When I started Facebook, we mostly typed text on websites. When we got phones with cameras, the internet became more visual and mobile. As connections got faster, video became a richer way to share experiences. We’ve gone from desktop to web to mobile; from text to photos to video. But this isn’t the end of the line.

I'm getting to the age where I start to view all new advances with skepticism by default, but obviously we are nowhere near the end of the line when it comes to technological advancement, and it's foolish to think the world will behave the same 50 years from now as it does today. I attempt to keep an open mind with this stuff, even as my brain start fighting harder to dismiss it all.

Think about how many physical things you have today that could just be holograms in the future.

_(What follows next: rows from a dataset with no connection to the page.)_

theorem hasTile_of_part (h : s'.part = s.part) (t : TileId) : s'.hasTile t = s.hasTile t := by
  unfold State.hasTile
  rw [h]

theorem exec_brownOut (ht : s.hasTile t = true) :
    exec (.brownOut t) s = .next (({ s with powerGood := false }.dieReset t .brownOut).hold t .brownOut true) := by
  change execBrownOut t s = _
  exact onTile_of t s _ ht

theorem exec_vdd33Loss (ht : s.hasTile t = true) : exec (.vdd33Loss t) s = .next ({ s with powerGood := false }.dieReset t .powerOn) := by
  change execVdd33Loss t s = _
  exact onTile_of t s _ ht

theorem exec_thermalReset (hot : Bool) (ht : s.hasTile t = true) : exec (.thermalReset t hot) s =
    .next (if hot then ((s.dieReset t .thermal).hold t .thermal true).startDone else s.hold t .thermal false) := by
  change execThermalReset t hot s = _
  exact onTile_of t s _ ht

theorem brownOut_resets (ht : s.hasTile t = true) : ∃ s', exec (.brownOut t) s = .next s' ∧ State.IsReset s s' t .brownOut ∧
    .brownOut ∈ (s'.tile t).die.holds ∧ s'.powerGood = false ∧ ∀ u, u ≠ t → Tile.Told (s.tile u) (s'.tile u) := by
  have reset : State.IsReset s ({ s with powerGood := false }.dieReset t .brownOut) t .brownOut := isReset_dieReset (.refl _ (s.tile t))
  refine ⟨_, exec_brownOut ht, reset.hold t _ true, held_hold _ t _, ?_, fun u hu => ?_⟩
  · exact powerGood_dieReset { s with powerGood := false } t .brownOut
  · rw [tile_hold, if_neg hu]
    exact (mailOnly_dieReset { s with powerGood := false } hu).told

theorem vdd33Loss_resets (ht : s.hasTile t = true) : ∃ s', exec (.vdd33Loss t) s = .next s' ∧ State.IsReset s s' t .powerOn ∧
    s'.powerGood = false ∧ ∀ u, u ≠ t → Tile.Told (s.tile u) (s'.tile u) := by
  refine ⟨_, exec_vdd33Loss ht, isReset_dieReset (.refl _ (s.tile t)), ?_, fun u hu => ?_⟩
  · exact powerGood_dieReset { s with powerGood := false } t .powerOn
  · exact (mailOnly_dieReset { s with powerGood := false } hu).told

theorem thermalReset_holds (ht : s.hasTile t = true) : ∃ s', exec (.thermalReset t true) s = .next s' ∧ State.IsReset s s' t .thermal ∧
    .thermal ∈ (s'.tile t).die.holds := by
  refine ⟨_, exec_thermalReset true ht, ?_⟩
  rw [if_pos rfl, tile_startDone]
  exact ⟨((isReset_dieReset (.refl _ _)).hold t _ true).startDone, held_hold _ t _⟩

theorem thermalReset_frees (ht : s.hasTile t = true) : ∃ s', exec (.thermalReset t false) s = .next s' ∧
    .thermal ∉ (s'.tile t).die.holds ∧ s'.head = s.head ∧ (s'.tile t).die.inReset = (s.tile t).die.inReset :=
  ⟨_, exec_thermalReset false ht, free_hold s t .thermal, rfl, inReset_hold s t .thermal false⟩

/-! ### The start supervisor (R382) -/

theorem supervised_of (h : (s.tile t).die.inReset = true ∧ (s.tile t).die.holds = [] ∧ (s.tile t).die.heldDown = false ∧
      s.powerGood = true ∧ s.refOk = true ∨
    (s.tile t).die.inReset = false ∧ (s.tile t).triad.formed = true ∧ (s.tile t).die.fwVerified = true ∧ (s.tile t).die.kaSent = false) :
    s.supervised t = true := by
  unfold State.supervised
  dsimp only
  rcases h with ⟨inReset, holds, heldDown, power, clock⟩ | ⟨inReset, formed, verified, sent⟩
  · rw [inReset, holds, heldDown, power, clock]
    rfl
  · rw [inReset, formed, verified, sent]
    rfl

/-- The count of a supervisor's reset, of which the third in a row holds the die (R382). -/
def Die.supervise (d : Die) : Die := { d with supervisor := d.supervisor + 1, heldDown := decide (d.supervisor + 1 ≥ 3) }

theorem exec_startSupervisorTimeout (ht : s.hasTile t = true) : exec (.startSupervisorTimeout t) s =
    .next (if !s.supervised t then s else ((s.dieReset t .supervisor).modDie t Die.supervise).startDone) := by
  change execStartSupervisorTimeout t s = _
  exact onTile_of t s _ ht

theorem startSupervisorTimeout_resets (ht : s.hasTile t = true) (h : s.supervised t = true) :
    ∃ s', exec (.startSupervisorTimeout t) s = .next s' ∧ State.IsReset s s' t .supervisor ∧
      (s'.tile t).die.supervisor = (s.tile t).die.supervisor + 1 ∧
      ((s'.tile t).die.heldDown = true ↔ 3 ≤ (s.tile t).die.supervisor + 1) := by
  have tile : ((s.dieReset t .supervisor).modDie t Die.supervise).tile t =
      { (s.dieReset t .supervisor).tile t with die := ((s.dieReset t .supervisor).tile t).die.supervise } := State.tile_modTile_self ..
  have die : ((s.dieReset t .supervisor).modDie t Die.supervise |>.tile t).die = ((s.tile t).die.afterReset .supervisor).supervise := by
    rw [tile, die_dieReset]
  have reset : State.IsReset s (s.dieReset t .supervisor) t .supervisor := isReset_dieReset (.refl _ _)
  refine ⟨_, exec_startSupervisorTimeout ht, ?_⟩
  rw [h, Bool.not_true, if_neg Bool.false_ne_true, tile_startDone, die]
  exact ⟨(reset.die (d := ((s.dieReset t .supervisor).tile t).die.supervise) tile).startDone, rfl, decide_eq_true_iff⟩

theorem startSupervisorTimeout_passes (ht : s.hasTile t = true) (hr : (s.tile t).die.inReset = false) (hk : (s.tile t).die.kaSent = true) :
    exec (.startSupervisorTimeout t) s = .next s := by
  have silent : s.supervised t = false := by
    unfold State.supervised
    simp only [hr, hk, Bool.not_true, Bool.and_false, Bool.false_eq_true, if_false]
  rw [exec_startSupervisorTimeout ht, silent]
  rfl

/-! ### Sources of the whole package (R367, R369, R379, R381, R385) -/

theorem board_holds (l : List TileId) (s : State) (c : ResetCause) (on : Bool) :
    (s.each l fun s t => s.hold t c on).head = s.head ∧ (s.each l fun s t => s.hold t c on).powerGood = s.powerGood ∧
      (s.each l fun s t => s.hold t c on).refOk = s.refOk :=
  ⟨State.each_keeps (g := fun s => s.head) (f := fun s t => s.hold t c on) (fun _ _ => rfl) l s, State.each_keeps (g := fun s => s.powerGood) (f := fun s t => s.hold t c on) (fun _ _ => rfl) l s,
    State.each_keeps (g := fun s => s.refOk) (f := fun s t => s.hold t c on) (fun _ _ => rfl) l s⟩

theorem powerGood_resets (straps : Straps) : ∃ s', exec (.powerGood straps) s = .next s' ∧ s'.powerGood = true ∧
    s'.head.board.straps = straps ∧ s'.head.board.strapFault = (straps.join && !strapsKeep straps) ∧
    ∀ t, s.hasTile t = true → State.IsReset s s' t .powerOn := by
  refine ⟨_, rfl, ?_⟩
  dsimp only
  generalize read : ({ s with powerGood := true }.modBoard fun b =>
    { b with straps := straps, strapFault := straps.join && !strapsKeep straps }) = s1
  have power : s1.powerGood = true := by rw [← read]; rfl
  have board : s1.head.board.straps = straps ∧ s1.head.board.strapFault = (straps.join && !strapsKeep straps) := by
    rw [← read]
    exact ⟨rfl, rfl⟩
  have tiles (t : TileId) : s1.tile t = s.tile t := by rw [← read]; rfl
  have part : s1.part = s.part := by rw [← read]; rfl
  obtain ⟨head, powerKept, -⟩ := board_holds s.tileIds (s1.resetAll .powerOn) .brownOut false
  obtain ⟨strapsKept, faultKept⟩ := straps_resetAll (s := s1) (c := .powerOn) (by
    rw [board.1, board.2, Bool.and_eq_true, Bool.not_eq_true']
    exact And.right)
  refine ⟨?_, ?_, ?_, fun t ht => ?_⟩
  · rw [powerKept, powerGood_resetAll, power]
  · rw [head, strapsKept, board.1]
  · rw [head, faultKept, board.2]
  · have reset : State.IsReset s1 (s1.resetAll .powerOn) t .powerOn := isReset_resetAll ((hasTile_of_part part t).trans ht)
    refine State.IsReset.holds ⟨?_, reset.reads⟩ s.tileIds .brownOut false
    rw [← tiles t]
    exact reset.retained
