-- ==== Sys2Proof/Proofs/LoadSwitchChecks.lean ====
section
/-!
PROOFS. The checks and readings of the load switches and the watch over LS0: the record of one channel, or of each, changed alone (R153, R154,
R158 to R160, R195).
-/

namespace Sys2Proof.Machine

/-! ### The record of one channel -/

theorem vmod_vmod {α : Type} {n : Nat} (v : Vector α n) (i : Fin n) (f g : α → α) :
    vmod (vmod v i f) i g = vmod v i fun x => g (f x) := by
  unfold vmod vset
  simp

theorem State.modLs_modLs (s : State) (t : TileId) (ch : Fin 10) (f g : LsChannel → LsChannel) :
    (s.modLs t ch f).modLs t ch g = s.modLs t ch fun c => g (f c) := by
  simp only [State.modLs, State.modField_modField, vmod_vmod]

theorem State.field_modLs (s : State) (t : TileId) (ch : Fin 10) (f : LsChannel → LsChannel) :
    ((s.modLs t ch f).tile t).field = (s.tile t).field.modLs ch f := by
  rw [State.modLs_eq, tile_modField]

theorem State.modLs_same (s : State) (t : TileId) (ch : Fin 10) : (s.modLs t ch fun _ => (s.tile t).field.ls[ch]) = s := by
  rw [modLs_congr s t (f := fun _ => (s.tile t).field.ls[ch]) (g := fun c => c) rfl]
  simp only [State.modLs, vmod_self]
  exact State.modTile_id s t

/-- Beside telling, the record of one channel became c. -/
def State.Records (s s' : State) (t : TileId) (ch : Fin 10) (c : LsChannel) : Prop := State.Told (s.modLs t ch fun _ => c) s'

section records

variable {s s' : State} {t : TileId} {ch : Fin 10} {c : LsChannel}

theorem State.Records.onlyField (h : s.Records s' t ch c) : s.OnlyField s' t := State.Told.onlyField h

theorem State.Records.field (h : s.Records s' t ch c) : (s'.tile t).field = (s.tile t).field.modLs ch fun _ => c :=
  State.Told.field_of_modField h

theorem State.Records.self (h : s.Records s' t ch c) : (s'.tile t).field.ls[ch] = c := by
  rw [h.field, FieldDie.ls_modLs_self]

theorem State.Records.other (h : s.Records s' t ch c) (k : Fin 10) (hk : k ≠ ch) :
    (s'.tile t).field.ls[k] = (s.tile t).field.ls[k] := by
  rw [h.field, FieldDie.ls_modLs, if_neg hk.symm]

end records

/-! ### A cooled channel (R152, R154) -/

/-- A channel switched on or off: its thermal inputs and its restarts stand. -/
structure LsChannel.Switched (c d : LsChannel) (on : Bool) : Prop where
  isOn     : d.isOn = on
  thLatch  : d.thLatch = c.thLatch
  thDown   : d.thDown = c.thDown
  restarts : d.restarts = c.restarts

theorem LsChannel.Switched.trans {c d e : LsChannel} {on off : Bool} (h : LsChannel.Switched c d on) (k : LsChannel.Switched d e off) :
    LsChannel.Switched c e off :=
  ⟨k.isOn, k.thLatch.trans h.thLatch, k.thDown.trans h.thDown, k.restarts.trans h.restarts⟩

theorem lsRefresh1_switches (s : State) (t : TileId) (restart : Bool) (ch : Fin 10) :
    ∃ d, s.lsRefresh1 t restart ch = s.modLs t ch (fun _ => d) ∧ LsChannel.Switched (s.tile t).field.ls[ch] d ((s.tile t).lsOn ch) := by
  unfold State.lsRefresh1
  dsimp only
  cases want : (s.tile t).lsOn ch <;> cases on : ((s.tile t).field.ls[ch]).isOn
  case true.false => exact ⟨_, rfl, rfl, rfl, rfl, rfl⟩
  case false.true => exact ⟨_, rfl, rfl, rfl, rfl, rfl⟩
  all_goals exact ⟨_, (State.modLs_same s t ch).symm, on, rfl, rfl, rfl⟩

/-- The restarts of the last 60 s. -/
def LsChannel.recent (c : LsChannel) (now : Nat) : List Nat := c.restarts.filter fun i => decide (now < i + 60000000000)

/-- A restart is counted; the 32nd of the last 60 s sets the thermal latch. -/
def LsChannel.restarted (c : LsChannel) (now : Nat) : LsChannel :=
  { c with restarts := c.recent now ++ [now], thLatch := c.thLatch || decide (31 ≤ (c.recent now).length) }

theorem LsChannel.Switched.restarted {c d : LsChannel} {on : Bool} (h : LsChannel.Switched c d on) (now : Nat) :
    LsChannel.Switched (c.restarted now) (d.restarted now) on := by
  obtain ⟨isOn, thLatch, thDown, restarts⟩ := h
  have recent : d.recent now = c.recent now := by rw [LsChannel.recent, restarts, LsChannel.recent]
  refine ⟨isOn, ?_, thDown, ?_⟩
  · rw [LsChannel.restarted, LsChannel.restarted, recent, thLatch]
  · rw [LsChannel.restarted, LsChannel.restarted, recent]

theorem thLatch_restarted {c : LsChannel} {now : Nat} (last : 31 ≤ (c.recent now).length) : (c.restarted now).thLatch = true := by
  simp [LsChannel.restarted, last]

/-- A channel that waits no longer for its sensor to cool. -/
def LsChannel.cooled (c : LsChannel) : LsChannel := { c with thDown := false }

theorem lsRefresh1_cooled (s : State) (t : TileId) (ch : Fin 10) : ∃ d,
    (s.modLs t ch LsChannel.cooled).lsRefresh1 t true ch = s.modLs t ch (fun _ => d) ∧
      LsChannel.Switched ((s.tile t).field.ls[ch]).cooled d (((s.modLs t ch LsChannel.cooled).tile t).lsOn ch) := by
  obtain ⟨d, e, switched⟩ := lsRefresh1_switches (s.modLs t ch LsChannel.cooled) t true ch
  rw [State.field_modLs, FieldDie.ls_modLs_self] at switched
  exact ⟨d, by rw [e, State.modLs_modLs], switched⟩

/-- A channel whose thermal latch was set is off. -/
theorem lsRefresh1_latched (s : State) (t : TileId) (ch : Fin 10) {c : LsChannel} (latched : c.thLatch = true) : ∃ d,
    (s.modLs t ch fun _ => c).lsRefresh1 t false ch = s.modLs t ch (fun _ => d) ∧ LsChannel.Switched c d false := by
  obtain ⟨d, e, switched⟩ := lsRefresh1_switches (s.modLs t ch fun _ => c) t false ch
  have self : ((s.modLs t ch fun _ => c).tile t).field.ls[ch] = c := by rw [State.field_modLs, FieldDie.ls_modLs_self]
  have off : ((s.modLs t ch fun _ => c).tile t).lsOn ch = false := Tile.lsOn_of_barred (.thermal (by rw [self]; exact latched))
  rw [self, off] at switched
  exact ⟨d, by rw [e, State.modLs_modLs], switched⟩

section restart

variable {s : State} {t : TileId} (ht : s.hasTile t = true) {ch : Fin 10} (now : Nat)
  (down : ((s.tile t).field.ls[ch]).thDown = true)
include ht down

/-- Once the channel stands as R152 gives it, one that came on has made a restart; the 32nd within 60 s is one too many. -/
theorem exec_lsThermalRestart : ∃ d, LsChannel.Switched ((s.tile t).field.ls[ch]).cooled d (((s.modLs t ch LsChannel.cooled).tile t).lsOn ch) ∧
    exec (.lsThermalRestart t ch now) s = .next (
      if d.isOn = false then (s.at now).modLs t ch fun _ => d
      else if 31 ≤ (((s.tile t).field.ls[ch]).recent (s.at now).now).length then
        (((s.at now).modLs t ch fun _ => d.restarted (s.at now).now).lsRefresh1 t false ch).lsEvent t 0x41 ch true
          ((s.tile t).field.ls[ch]).sense
      else (s.at now).modLs t ch fun _ => d.restarted (s.at now).now) := by
  obtain ⟨d, e, switched⟩ := lsRefresh1_cooled (s.at now) t ch
  have waits : (((s.at now).tile t).field.ls[ch]).thDown = true := down
  have counted : ((s.at now).modLs t ch fun _ => d).modLs t ch (fun c => { c with
      restarts := (((s.at now).tile t).field.ls[ch]).recent (s.at now).now ++ [(s.at now).now]
      thLatch := c.thLatch || decide (31 ≤ ((((s.at now).tile t).field.ls[ch]).recent (s.at now).now).length) }) =
      (s.at now).modLs t ch fun _ => d.restarted (s.at now).now := by
    rw [State.modLs_modLs, LsChannel.restarted, LsChannel.recent, LsChannel.recent, switched.restarts]
    rfl
  refine ⟨d, switched, ?_⟩
  change execLsThermalRestart t ch now s = _
  unfold LsChannel.cooled at e
  unfold LsChannel.recent at counted ⊢
  simp only [execLsThermalRestart, onTile_of t s _ ht, waits, e, State.field_modLs, FieldDie.ls_modLs_self, Bool.not_eq_true',
    Bool.true_eq_false, if_false, List.length_append, List.length_singleton, ge_iff_le, Nat.reduceLeDiff, decide_eq_true_eq, counted]
  rfl

/-- A channel that R152 keeps off makes no restart. -/
theorem lsThermalRestart_stays_off (off : ((s.modLs t ch LsChannel.cooled).tile t).lsOn ch = false) :
    ∃ s' d, exec (.lsThermalRestart t ch now) s = .next s' ∧ (s.at now).Records s' t ch d ∧
      LsChannel.Switched ((s.tile t).field.ls[ch]).cooled d false := by
  obtain ⟨d, switched, e⟩ := exec_lsThermalRestart ht now down
  rw [off] at switched
  rw [if_pos switched.isOn] at e
  exact ⟨_, d, e, .refl _, switched⟩

/-- A channel that R152 turns on has made a restart, and stays on but at the 32nd. -/
theorem lsThermalRestart_restarts (on : ((s.modLs t ch LsChannel.cooled).tile t).lsOn ch = true) :
    ∃ s' d, exec (.lsThermalRestart t ch now) s = .next s' ∧ (s.at now).Records s' t ch d ∧
      LsChannel.Switched (((s.tile t).field.ls[ch]).cooled.restarted (s.at now).now) d
        (decide ((((s.tile t).field.ls[ch]).recent (s.at now).now).length ≤ 30)) := by
  obtain ⟨d, switched, e⟩ := exec_lsThermalRestart ht now down
  rw [on] at switched
  rw [if_neg (ne_false_of_eq_true switched.isOn)] at e
  have counted := switched.restarted (s.at now).now
  by_cases last : 31 ≤ (((s.tile t).field.ls[ch]).recent (s.at now).now).length
  · have latched : (d.restarted (s.at now).now).thLatch = true := counted.thLatch.trans (thLatch_restarted last)
    obtain ⟨c, latch, off⟩ := lsRefresh1_latched (s.at now) t ch latched
    rw [if_pos last, latch] at e
    rw [decide_eq_false (by omega)]
    exact ⟨_, c, e, told_lsEvent (.refl _), counted.trans off⟩
  · rw [if_neg last] at e
    rw [decide_eq_true (by omega)]
    exact ⟨_, _, e, .refl _, counted⟩

end restart

/-! ### The checks and readings (R153, R158 to R160, R195) -/

/-- An off-state check judged: high before the pull-up is a short to VBAT, high only after it an open load (R158). -/
def LsChannel.measured (c : LsChannel) (before after : Bool) : LsChannel :=
  { c with checking := false, openLoad := !before && after, shortVbat := before }

/-- A reading stored, with the current of a channel that is off (R159). -/
def LsChannel.converted (c : LsChannel) (ch : Fin 10) (code : Nat) : LsChannel :=
  { c with code := BitVec.ofNat 16 (min code 0xFFFE), offCurrent := !c.isOn && lsFlows ch (min code 0xFFFE) }

@[simp] theorem field_lsNote (s : State) (t : TileId) (ch : Fin 10) : ((s.lsNote t ch).tile t).field = (s.tile t).field := by
  unfold State.lsNote
  split
  · exact State.field_modDoor ..
  · rfl

/-- Only the lock channel's findings are noted. -/
theorem lsNote_of_lsRole_ne {s : State} {t : TileId} {ch : Fin 10} (h : (s.tile t).lsRole 14 ≠ ch.val) : s.lsNote t ch = s := by
  rw [State.lsNote, Tile.lsAgainst, beq_false_of_ne h, Bool.false_and, if_neg Bool.false_ne_true]

/-- An event that goes with a finding. -/
theorem told_if_lsEvent {p : Prop} [Decidable p] (s : State) (t : TileId) (code : Nat) (ch : Fin 10) (sense : BitVec 16) :
    State.Told s (if p then s.lsEvent t code ch false sense else s) := told_ite (fun _ => told_lsEvent (.refl s)) fun _ => .refl s

/-- Steps that each change the record of their channel alone change, over a list, the records of its channels. -/
theorem ls_each {t : TileId} {step : State → Fin 10 → State} {g : Fin 10 → LsChannel → LsChannel}
    (h : ∀ s ch, ((step s ch).tile t).field = (s.tile t).field.modLs ch (g ch)) (l : List (Fin 10)) (s : State) :
    ((s.each l step).tile t).field.ls = l.foldl (fun v ch => vmod v ch (g ch)) (s.tile t).field.ls := by
  induction l generalizing s with
  | nil => rfl
  | cons ch l ih =>
    rw [State.each_cons, ih, h]
    rfl

section commands

variable {s : State} {t : TileId} (ht : s.hasTile t = true)
include ht

theorem exec_inrushBlankingEnd (ch : Fin 10) :
    exec (.inrushBlankingEnd t ch) s = .next (s.modLs t ch fun c => { c with blanking := false }) := by
  change execInrushBlankingEnd t ch s = _
  exact onTile_of t s _ ht

theorem exec_openLoadCheckPeriod (acts : (s.tile t).triadActs = true) : exec (.openLoadCheckPeriod t) s =
    .next (s.modLink t fun l => { l with lsCheck := l.lsCheck ||| lsMask fun ch => (s.tile t).olMode ch == 2 }) := by
  change execOpenLoadCheckPeriod t s = _
  rw [execOpenLoadCheckPeriod, onTile_of t s _ ht]
  simp only [acts, if_true]

theorem offStateCheckMeasure_measures {ch : Fin 10} (before after : Bool) (checking : ((s.tile t).field.ls[ch]).checking = true) :
    ∃ s', exec (.offStateCheckMeasure t ch before after) s = .next s' ∧
      State.Told ((s.modLs t ch fun c => c.measured before after).lsNote t ch) s' := by
  change ∃ s', execOffStateCheckMeasure t ch before after s = .next s' ∧ _
  simp only [execOffStateCheckMeasure, onTile_of t s _ ht, checking, Bool.not_true, Bool.false_eq_true, if_false]
  refine ⟨_, rfl, ?_⟩
  exact (told_if_lsEvent _ t 0x42 ch _).trans (told_if_lsEvent _ t 0x43 ch _)

theorem lsSenseConversion_converts (codes : Vector Nat 10) (up : (s.tile t).field.lswUp = true) :
    ∃ s', exec (.lsSenseConversion t codes) s = .next s' ∧
      ∀ ch : Fin 10, (s'.tile t).field.ls[ch] = ((s.tile t).field.ls[ch]).converted ch codes[ch] := by
  change ∃ s', execLsSenseConversion t codes s = .next s' ∧ _
  simp only [execLsSenseConversion, onTile_of t s _ ht, up, Bool.not_true, Bool.false_eq_true, if_false]
  refine ⟨_, rfl, fun ch => ?_⟩
  rw [ls_each (g := fun ch c => c.converted ch codes[ch]) fun s ch => ?_]
  · rw [foldl_vmod_get _ _ (by decide), if_pos (all_lsChannels ch)]
  · have one : (s.modLs t ch fun c => { c with
        code := BitVec.ofNat 16 (min codes[ch] 0xFFFE)
        offCurrent := !((s.tile t).field.ls[ch]).isOn && lsFlows ch (min codes[ch] 0xFFFE) }) =
        s.modLs t ch fun c => c.converted ch codes[ch] := modLs_congr s t rfl
    rw [one, (told_if_lsEvent _ t 0x44 ch _).field, field_lsNote, State.field_modLs]

theorem exec_ls0AgainstCommand (against : lsChannels.any (s.tile t).lsAgainst = true) (runs : (s.tile t).triadRuns = true) :
    exec (.ls0AgainstCommand t) s = .next (s.latchFault t 0x0A) := by
  change execLs0AgainstCommand t s = _
  rw [execLs0AgainstCommand, onTile_of t s _ ht, against, runs]
  rfl

end commands

/-- Settles O28: a check or reading changes the record of its channel, and a restart the record of one that R152 then turns on. -/
theorem loadSwitchChecksAndSense : Obligations.LoadSwitchChecksAndSense := by
  unfold Obligations.LoadSwitchChecksAndSense
  intro s t ht
  refine ⟨exec_inrushBlankingEnd ht, fun ch now down => ?restart, fun acts => ?period, fun ch before after checking => ?measure,
    fun codes up => lsSenseConversion_converts ht codes up, fun against runs => ?against⟩
  case restart =>
    intro recent cooled
    cases on : cooled with
    | false =>
      obtain ⟨s', d, e, records, switched⟩ := lsThermalRestart_stays_off ht now down on
      refine ⟨s', e, records.onlyField, ?_, fun _ => ?_, fun h => absurd h Bool.false_ne_true, records.other⟩
      all_goals rw [records.self]
      · exact switched.thDown
      · exact ⟨switched.isOn, switched.restarts⟩
    | true =>
      obtain ⟨s', d, e, records, switched⟩ := lsThermalRestart_restarts ht now down on
      refine ⟨s', e, records.onlyField, ?_, fun h => absurd h.symm Bool.false_ne_true, fun _ => ?_, records.other⟩
      all_goals rw [records.self]
      · exact switched.thDown
      · exact ⟨switched.restarts, switched.isOn, fun last => switched.thLatch.trans (thLatch_restarted last)⟩
  case period =>
    refine ⟨_, exec_openLoadCheckPeriod ht acts, ?_, fun ch => ?_⟩
    · exact State.modTile_congr s t _ _ (by rw [State.link_modLink])
    · rw [State.link_modLink]
      dsimp only
      rw [BitVec.getLsbD_or, getLsbD_lsMask]
      rfl
  case measure =>
    obtain ⟨s', e, told⟩ := offStateCheckMeasure_measures ht before after checking
    have field : (s'.tile t).field = (s.tile t).field.modLs ch fun c => c.measured before after := by
      rw [told.field, field_lsNote, State.field_modLs]
    refine ⟨s', e, ?_, fun k hk => ?_, fun lock => ?_⟩
    · rw [field, FieldDie.ls_modLs_self]
      rfl
    · rw [field, FieldDie.ls_modLs, if_neg hk.symm]
    · rw [lsNote_of_lsRole_ne (by rw [State.modLs, tile_modField]; exact lock)] at told
      exact State.Told.onlyField told
  case against =>
    have told : State.Told (s.modDoor t fun d => d.latches 0x0A) (s.latchFault t 0x0A) := told_latchFault
    refine ⟨_, exec_ls0AgainstCommand ht against runs, ?_, ?_, ?_⟩
    · rw [told.door, State.door_modDoor]
      exact contains_latches ..
    · rw [told.door, State.door_modDoor]
      rfl
    · rw [told.field, State.field_modDoor]

end Sys2Proof.Machine
end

Your TV, your perfect work setup with multiple monitors, your board games and more — instead of physical things assembled in factories, they’ll be holograms designed by creators around the world.

Again, my eyes start to roll back when I read this, but it may not be as crazy as I think. I work with a team of people thousands of miles apart, I am friends with people I've never met in real life, and I pay for all sorts of things that have no physical value, but make my compuing/gaming experience better, and I don't blink an eye. Tell someone 30 years ago this is all normal and they'd tell you you're crazy.

Maybe this is all crazy already, but that's a rabbit hole we don't have time for now 😂

This period has also been humbling because as big of a company as we are, we’ve also learned what it’s like to build on other platforms. Living under their rules has profoundly shaped my views on the tech industry. I’ve come to believe that the lack of choice for consumers and high fees for developers are stifling innovation and holding back the internet economy.

There's the first shot at Apple (and to a lesser extent, Google)! I mean fair enough, though. Facebook's business is massively controlled by Apple and Google, and it's clearly bothered Facebook for a long time.

We’ll continue supporting side-loading and streaming from PCs so people have choice, rather than forcing them to use the Quest Store to find apps or reach customers.

Doubling down on consumer choice. Again, I don't blame them one bit.

I’m dedicating our energy to this — more than any other company in the world. If this is the future you want to see, I hope you’ll join us. The future is going to be beyond anything we can imagine.

I do have a Facebook account, but I don't use it. Frankly, I'm not a huge fan of the company in general, but that doesn't mean I'm fundamentally against everything they do. Zuckerberg is taking a big shot here, and it will be fascinating to see how this plays out.